**DIRECTIONS FOR THIS TASK**
Out of all the lines below, count those with the word "write". Give the number only.

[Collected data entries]
--------

/-- One application of vamo (R239), `b` its operand. -/
def VCtx.amoElem (c : VCtx) (op : VamoOp) (t : Amoing) (e : Nat × Int × Nat) : Amoing :=
  let n := c.sew / 8
  let fail (code detail : Nat) (s : State) : Amoing := { t with s := s, fs := t.fs ++ [⟨e.1, code, detail, addrWord e.2.1⟩] }
  match c.check t.s .atomic e.2.1 n with
  | .error .wait => fail causeAccess 2 t.s
  | .error (.cause code dev) => fail code (accDetail .atomic code dev) t.s
  | .ok pl =>
    if c.hostRefused op pl then fail causeAccess 2 t.s
    else match landing t.s (.vec c.p) pl with
      | .error (code, s') => fail code (birthDetail .atomic pl code) s'
      | .ok (s', key) =>
        let s' := match pl with
          | .at_ key (.peer _) => dropPeerCopy s' (dieOf c.core) (lineOf key)
          | _ => s'
        let old := s'.mem.num key n
        let r := c.vamoNew op old e.2.2
        { t with
          s := s'.write (dieOf c.core) (cellsAt key (toBytes n r.1))
          olds := t.olds ++ [(e.1, old)]
          fl := t.fl ||| r.2 }

/-- The part of a vamo that an element belongs to (R240): 0 the local part, as one; 1 the peer elements of one address; 2 one host
element. An element that fails counts with the local part. -/
def VCtx.amoUnit (c : VCtx) (s : State) (e : Nat × Int × Nat) : Nat × Int :=
  match c.check s .atomic e.2.1 (c.sew / 8) with
  | .ok (.at_ _ (.peer _)) => (1, e.2.1)
  | .ok (.at_ _ .host) => (2, (e.1 : Int))
  | _ => (0, 0)

/-- The parts that may be performed next, of those in the order of their first elements: with O the peer and host elements keep
ascending index (R240). -/
def nextUnits (o : Bool) (us : List (Nat × Int)) : List (Nat × Int) :=
  if o then us.filter (fun u => u.1 == 0) ++ (us.filter (fun u => u.1 != 0)).take 1 else us

/-- Earlier trains of a hart that write a byte of a far element are performed before it (R326, R341). -/
def VCtx.ackMeeting (c : VCtx) (s : State) (e : Nat × Int × Nat) : State :=
  match c.check s .atomic e.2.1 (c.sew / 8) with
  | .ok (.at_ key loc) =>
    if (Place.at_ key loc).far then
      s.ackTrains (fun t => t.1 == c.p && t.2.2.any (fun q => match q.dest with
        | .key k => decide (k < key + c.sew / 8) && decide (key < k + q.data.size)
        | .tile _ _ _ _ => false))
    else s
  | _ => s

/-- The elements of a vamo that are neither applied nor failed yet. -/
def Amoing.left (t : Amoing) (es : List (Nat × Int × Nat)) : List (Nat × Int × Nat) :=
  es.filter (fun e => !t.olds.any (fun x => x.1 == e.1) && !t.fs.any (fun f => f.i == e.1))

/-- `n` more parts of a vamo are performed, in any order that R240 allows. -/
def VCtx.amoParts (c : VCtx) (op : VamoOp) (o : Bool) (es : List (Nat × Int × Nat)) : Nat → Amoing → Amoing
  | 0, t => t
  | n + 1, t =>
    let left := t.left es
    let us := nextUnits o (left.map (c.amoUnit t.s)).eraseDups
    match us[t.s.choose us.length]? with
    | none => t
    | some u =>
      let now := left.filter (fun e => c.amoUnit t.s e == u)
      let t := { t with s := now.foldl c.ackMeeting t.s }
      let t := now.foldl (c.amoElem op) t
      c.amoParts op o es n { t with s := t.s.tick }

--------

**RESULT FOR THIS EXERCISE**
2